La propuesta de reforma constitucional no es menor. El artículo 73 de la Constitución establece las facultades del Congreso para legislar en determinadas materias, y sólo aquellas explícitamente mencionadas pueden ser normadas a nivel federal. Al incluir la extorsión en esta lista, se abriría la puerta a la emisión de una ley general que, sin suplantar las competencias estatales, establecería criterios mínimos y obligatorios en materia de definición del delito, tipificación, sanciones, prevención y cooperación interinstitucional.

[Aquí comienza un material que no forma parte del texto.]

-- ==== Sys2Proof/Machine/Real.lean ====
section
/-! DEFINITION. The real functions that rules name (R131, R156, R158, R162, R269, R272): sine and cosine, arc, natural logarithm and
exponential, in fixed point at the scale 2^−256, and the rounding of their results to REAL32. The series are carried to that scale,
so that a result stands within 2^−240 of the exact value. DEDUCED (log 123). -/

namespace Sys2Proof.Machine
open Sys2Proof

/-- One at the scale of this file. -/
def rOne : Nat := 2 ^ 256
/-- π and ln 2 at that scale. -/
def rPi : Nat := 363771576891766324280234942777729862653393377328392429958772151117938894466185
def rLn2 : Nat := 80260960185991308862233904206310070533990667611589946606122867505419956976172

/-- A product at scale. -/
def rMul (a b : Int) : Int := a * b / (rOne : Int)

/-! ### Sine and cosine -/

/-- The alternating series of sine and cosine from term `t`, whose power is `k`. -/
def trigTerms (fuel k : Nat) (x2 t acc : Int) : Int :=
  match fuel with
  | 0 => acc
  | n + 1 => let u := -(rMul t x2) / ((k + 1) * (k + 2) : Nat); trigTerms n (k + 2) x2 u (acc + u)

/-- Cosine and sine of `n / d` turns. The angle is reduced exactly; at the multiples of 30° the values ½ are exact. -/
def cis (n : Int) (d : Nat) : Int × Int :=
  let f := (n % (d : Int)).toNat
  let q := 4 * f / d
  let r := 4 * f - q * d
  let x : Int := (2 * rPi * r / (4 * d) : Nat)
  let x2 := rMul x x
  let c : Int := if 3 * r = 2 * d then (rOne / 2 : Nat) else trigTerms 36 0 x2 rOne rOne
  let s : Int := if 3 * r = d then (rOne / 2 : Nat) else trigTerms 36 1 x2 x x
  match q with
  | 0 => (c, s)
  | 1 => (-s, c)
  | 2 => (-c, -s)
  | _ => (s, -c)

/-! ### Arc -/

/-- √ at scale. -/
def rSqrt (v : Nat) : Nat := isqrt (v * rOne)

/-- The tangent of half an arc from its tangent, at scale. -/
def halfTan (t : Nat) : Nat := t * rOne / (rOne + rSqrt (rOne + t * t / rOne))

/-- The series of the arc tangent from power `p` of order `k`. -/
def atanTerms (fuel k : Nat) (t2 p acc : Int) : Int :=
  match fuel with
  | 0 => acc
  | n + 1 => let u := -(rMul p t2); atanTerms n (k + 2) t2 u (acc + u / ((k + 2 : Nat) : Int))

/-- The arc, in degrees at scale, whose tangent is `y / x`, for `0 ≤ y ≤ x` and `x` positive. -/
def atanDeg (y x : Nat) : Nat :=
  if y = x then 45 * rOne
  else
    let t : Int := (halfTan (halfTan (halfTan (y * rOne / x))) : Nat)
    (8 * atanTerms 44 1 (rMul t t) t t).toNat * (180 * rOne) / rPi

/-- arg of x + j·y in (−180°, 180°], in degrees at scale; 0 for 0. -/
def argDegS (x y : Int) : Int :=
  let a := x.natAbs
  let c := y.natAbs
  let u : Int := if a = 0 ∧ c = 0 then 0 else if c ≤ a then (atanDeg c a : Nat) else ((90 * rOne : Nat) : Int) - (atanDeg a c : Nat)
  let v : Int := if x < 0 then ((180 * rOne : Nat) : Int) - u else u
  if y < 0 then -v else v

/-- arg in 2^−32 degree, to nearest. -/
def argDeg (x y : Int) : Int := rneI (argDegS x y) (2 ^ 224)

/-! ### Logarithm and exponential -/

/-- The series of 2·artanh from power `p` of order `k`. -/
def lnTerms (fuel k : Nat) (z2 p acc : Int) : Int :=
  match fuel with
  | 0 => acc
  | n + 1 => let u := rMul p z2; lnTerms n (k + 2) z2 u (acc + u / ((k + 2 : Nat) : Int))

/-- ln (n / d) at scale, for positive n and d. -/
def rLn (n d : Nat) : Int :=
  let k := log2Q n d
  let s := scaleQ n d k
  let z : Int := ((s.1 - s.2) * rOne / (s.1 + s.2) : Nat)
  2 * lnTerms 84 1 (rMul z z) z z + k * (rLn2 : Int)

/-- The exponential series from term `t` of order `k`. -/
def expTerms (fuel k : Nat) (x t acc : Int) : Int :=
  match fuel with
  | 0 => acc
  | n + 1 => let u := rMul t x / ((k + 1 : Nat) : Int); expTerms n (k + 1) x u (acc + u)

/-- e^x of x at scale, as a mantissa at scale and a power of two. -/
def rExp (x : Int) : Nat × Int :=
  let k := x / (rLn2 : Int)
  ((expTerms 66 0 (x - k * rLn2) rOne rOne).toNat, k)

/-- A mantissa at scale times a power of two, as a fraction. -/
def expQ (e : Nat × Int) : Nat × Nat := if e.2 < 0 then (e.1, rOne * 2 ^ e.2.natAbs) else (e.1 * 2 ^ e.2.natAbs, rOne)

/-! ### Rounding -/

/-- A fraction to 200 significant bits: an exact result of fewer bits is met exactly. -/
def snapQ (n d : Nat) : Nat × Nat :=
  if n = 0 then (0, 1)
  else
    let q := log2Q n d - 200
    let m := (rne (scaleQ n d q).1 (scaleQ n d q).2).1
    if q < 0 then (m, 2 ^ q.natAbs) else (m * 2 ^ q.natAbs, 1)

/-- The REAL32 nearest to a result of this file, with the flags of the rounding. -/
def roundR (neg : Bool) (n d : Nat) : Word × FFlags := let s := snapQ n d; roundQ neg s.1 s.2

/-- √2 times a signed fraction, and the modulus of a pair over a denominator, as REAL32 rounded once. -/
def root2Q (n : Int) (d : Nat) : Word :=
  let r := (realSqrtQ (2 * n.natAbs * n.natAbs) (d * d)).1
  if n < 0 then r ||| 0x80000000 else r

/-! ### M^0.02, and the line in the logarithms (R156, R158) -/

/-- M^0.02 of M = n / d at scale 2^−256, exact where M is a whole power of 2^50. -/
def pow002 (n d : Nat) : Nat :=
  let q := expQ (rExp (rLn n d / 50))
  let s := snapQ q.1 q.2
  s.1 * rOne / s.2

/-- T on the line through (M0, T0) and (M1, T1) in the logarithms, at M; every quantity a positive fraction. -/
def logLine (m0 t0 m1 t1 m : Nat × Nat) : Nat × Nat :=
  if t0.1 * t1.2 = t1.1 * t0.2 then t0
  else
    let dm := rLn (m1.1 * m0.2) (m1.2 * m0.1)
    let dt := rLn (t1.1 * t0.2) (t1.2 * t0.1)
    let q := expQ (rExp (rLn t0.1 t0.2 + dt * rLn (m.1 * m0.2) (m.2 * m0.1) / dm))
    snapQ q.1 q.2

end Sys2Proof.Machine
end

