-- ==== Sys2Proof/Machine/Field.lean ====
section
/-! DEFINITION. The field side and the isolation barrier: inputs, outputs, diagnostics, the frames of the link, the edge
FIFO and the `io.` commands (15 of the spec, R314 to R344; R36, R42). -/

namespace Sys2Proof.Machine
open Sys2Proof

/-! ### The field side -/

/-- Reset value of a configuration word (R329). -/
def fwordD (a : Nat) : Nat := if a = 0 then 100 else 0
def FldSt.word (f : FldSt) (a : Nat) : Nat := tget fwordD f.words a
/-- SILENCE in fld cycles, SAFE, OW_EN, RB_IN and EDGE_SEL as the field side holds them. -/
def FldSt.silence (f : FldSt) : Nat := f.word 0 * 100
def FldSt.safe (f : FldSt) : Nat := f.word 1 % 65536 + 65536 * (f.word 2 % 65536)
def FldSt.owEn (f : FldSt) : Nat := f.word 3 % 65536 + 65536 * (f.word 4 % 65536)
def FldSt.rbIn (f : FldSt) (j : Nat) : Bool := decide (24 ≤ j) && bitOf (f.word 5) (j - 24)
def FldSt.edgeSel (f : FldSt) (i : Nat) : Nat := bits (f.word 6) (2 * i + 1) (2 * i)

/-- The commanded states the field side applies (R36, R42, R334, R335). -/
def FldSt.cmd (f : FldSt) : Nat :=
  if !f.powered || f.lockout || !f.seen then 0 else if f.silent then f.safe else f.out

/-- Every diagnostic bit of an output, in the order of R326. -/
def Chan.bits (c : Chan) : Nat := bitsOf [c.overload, c.fold, c.open_, c.overtemp, c.shut, c.backfeed]

/-- A command of OFF ends the overcurrent sequence (R323, R326). -/
def FldSt.follow (f : FldSt) : FldSt :=
  let c := f.cmd
  { f with chans := tmap chanD f.chans fun j x =>
      if bitOf c j then x else { x with phase := .normal, overload := false, fold := false } }

/-- Rewrite the field side while it has supply. -/
def Block.onField (f : FldSt → FldSt) (b : Block) : Block :=
  if b.fside.powered then { b with fside := f b.fside } else b

/-- Rewrite one output. -/
def FldSt.updChan (j : Nat) (g : Chan → Chan) (f : FldSt) : FldSt := { f with chans := tupd chanD f.chans j g }
def FldSt.chan (f : FldSt) (j : Nat) : Chan := tget chanD f.chans j

/-- An edge entry joins the queue of 64, or is lost (R331, R332). -/
def FldSt.enqueue (e : FEdge) (f : FldSt) : FldSt :=
  if 64 ≤ f.fastQ.length + f.slowQ.length then { f with lost := satN 255 (f.lost + 1), lostNow := true }
  else if e.input < 8 then { f with fastQ := f.fastQ ++ [e] } else { f with slowQ := f.slowQ ++ [e] }

/-- Set or clear bit i of a mask. -/
def setBit (m i : Nat) (v : Bool) : Nat := if bitOf m i == v then m else if v then m + 2 ^ i else m - 2 ^ i

def optD (_ : Nat) : Option Nat := none

/-- FIELD_POWER_UP: the field side starts from the reset values, outputs off, with an empty queue (R42, R336). -/
def Block.fieldPowerUp (b : Block) : Block := { b with fside := { powered := true } }

/-- VFLD_LOCKOUT_ENTER: below 17.5 V every output is off (R36). -/
def Block.lockEnter (b : Block) : Block := b.onField fun f => ({ f with lockout := true } : FldSt).follow
/-- VFLD_LOCKOUT_EXIT: above 18.5 V (R36). -/
def Block.lockExit (b : Block) : Block := b.onField fun f => { f with lockout := false }
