-- ==== Sys2Proof/Machine/Element.lean ====
section
/-! DEFINITION. The element pass: quantities, starting, timing, direction, restraint, quality and the trip matrix (08 of
the spec, R147 to R181). Quantities are exact integers at the scale of the smallest REAL32, 2^−149. -/

namespace Sys2Proof.Machine
open Sys2Proof

/-! ### Numbers -/

/-- One, at the scale of the element engine. -/
def one149 : Nat := 2 ^ 149

/-- A REAL32 at scale 2^−149; a NaN counts as 0 and an infinity as more than any finite value. DESIGN CHOICE (log 29). -/
def fx (w : Word) : Int :=
  match f32 w with
  | .fin neg m e => let v : Int := ((m * 2 ^ (e + 149).toNat : Nat) : Int); if neg then -v else v
  | .inf neg => if neg then -(2 ^ 300 : Int) else 2 ^ 300
  | .nan _ => 0

/-- Magnitude and argument of a complex pair. DESIGN CHOICE (log 29). -/
def cMag (c : Int × Int) : Nat := isqrt (c.1 * c.1 + c.2 * c.2).toNat
def cArg (c : Int × Int) : Int := argDeg c.1 c.2
def cAdd (c d : Int × Int) : Int × Int := (c.1 + d.1, c.2 + d.2)
def cSub (c d : Int × Int) : Int × Int := (c.1 - d.1, c.2 - d.2)

/-- √3 at scale 2^−128. -/
def root3 : Nat := isqrt (3 * 2 ^ 256)

/-- Multiply by a = 1∠120°, or by a² = 1∠−120° (R152). -/
def cRot (sq : Bool) (c : Int × Int) : Int × Int :=
  let s : Int := if sq then -(root3 : Int) else root3
  ((-(c.1 * 2 ^ 128) - s * c.2) / 2 ^ 129, (s * c.1 - c.2 * 2 ^ 128) / 2 ^ 129)

/-- (a + ρ·b + ρ²·c) / 3 with ρ = a (positive sequence) or a² (negative sequence); ACB exchanges them (R152). -/
def symComp (neg acb : Bool) (x y z : Int × Int) : Int × Int :=
  let sq := neg != acb
  let t := cAdd x (cAdd (cRot sq y) (cRot (!sq) z))
  (t.1 / 3, t.2 / 3)

/-! ### Descriptors (R149) -/

/-- An unused descriptor: 62 zero bytes and their CHK (R153). DESIGN CHOICE (log 27). -/
def descBlank : List Byte := zeros 62 ++ leBytes 2 (crc16 (zeros 62))
def descD (_ : Nat) : List Byte := descBlank
def curveD (_ : Nat) : Curve := {}
def elStD (_ : Nat) : ElSt := {}
def detGenD (_ : Nat) : DetGen := {}

/-- A descriptor by field (R149). -/
def descOf (p : List Byte) : Desc :=
  let w (o : Nat) : Word := BitVec.ofNat 32 (fld p o 4)
  { ty := fld p 0 1, flags := fld p 1 1, skind := fld p 2 1, sidx := fld p 3 1, qty := fld p 4 1, phsel := fld p 5 1
    curve := fld p 6 1, reset := fld p 7 1, pickup := w 8, tms := w 12, tOp := fld p 16 4, tRst := fld p 20 4
    hyst := fld p 24 2, mmax := fld p 26 1, dirmode := fld p 27 1, dirRef := fld p 28 2, restrRef := fld p 30 2
    clpRef := fld p 32 2, sig1 := fld p 34 2, sig2 := fld p 36 2, owner := fld p 38 1, doMask := fld p 40 4
    p1 := w 44, p2 := w 48, p3 := w 52, p4 := w 56, vset := fld p 60 1 }

/-- Is the CHK right (R149)? -/
def chkOk (p : List Byte) : Bool := crc16 (p.take 62) == fld p 62 2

Hoy por hoy, las legislaciones estatales en materia de extorsión son un mosaico desigual y, en muchos casos, insuficiente. Hay entidades donde el delito no se persigue con la fuerza que amerita; otras donde la redacción de sus códigos penales permite la impunidad o deja márgenes de ambigüedad que benefician a los agresores. Algunas más carecen de una estructura adecuada de protección a las víctimas, que muchas veces optan por callar o ceder ante el chantaje ante el temor fundado de represalias o la desconfianza en las instituciones.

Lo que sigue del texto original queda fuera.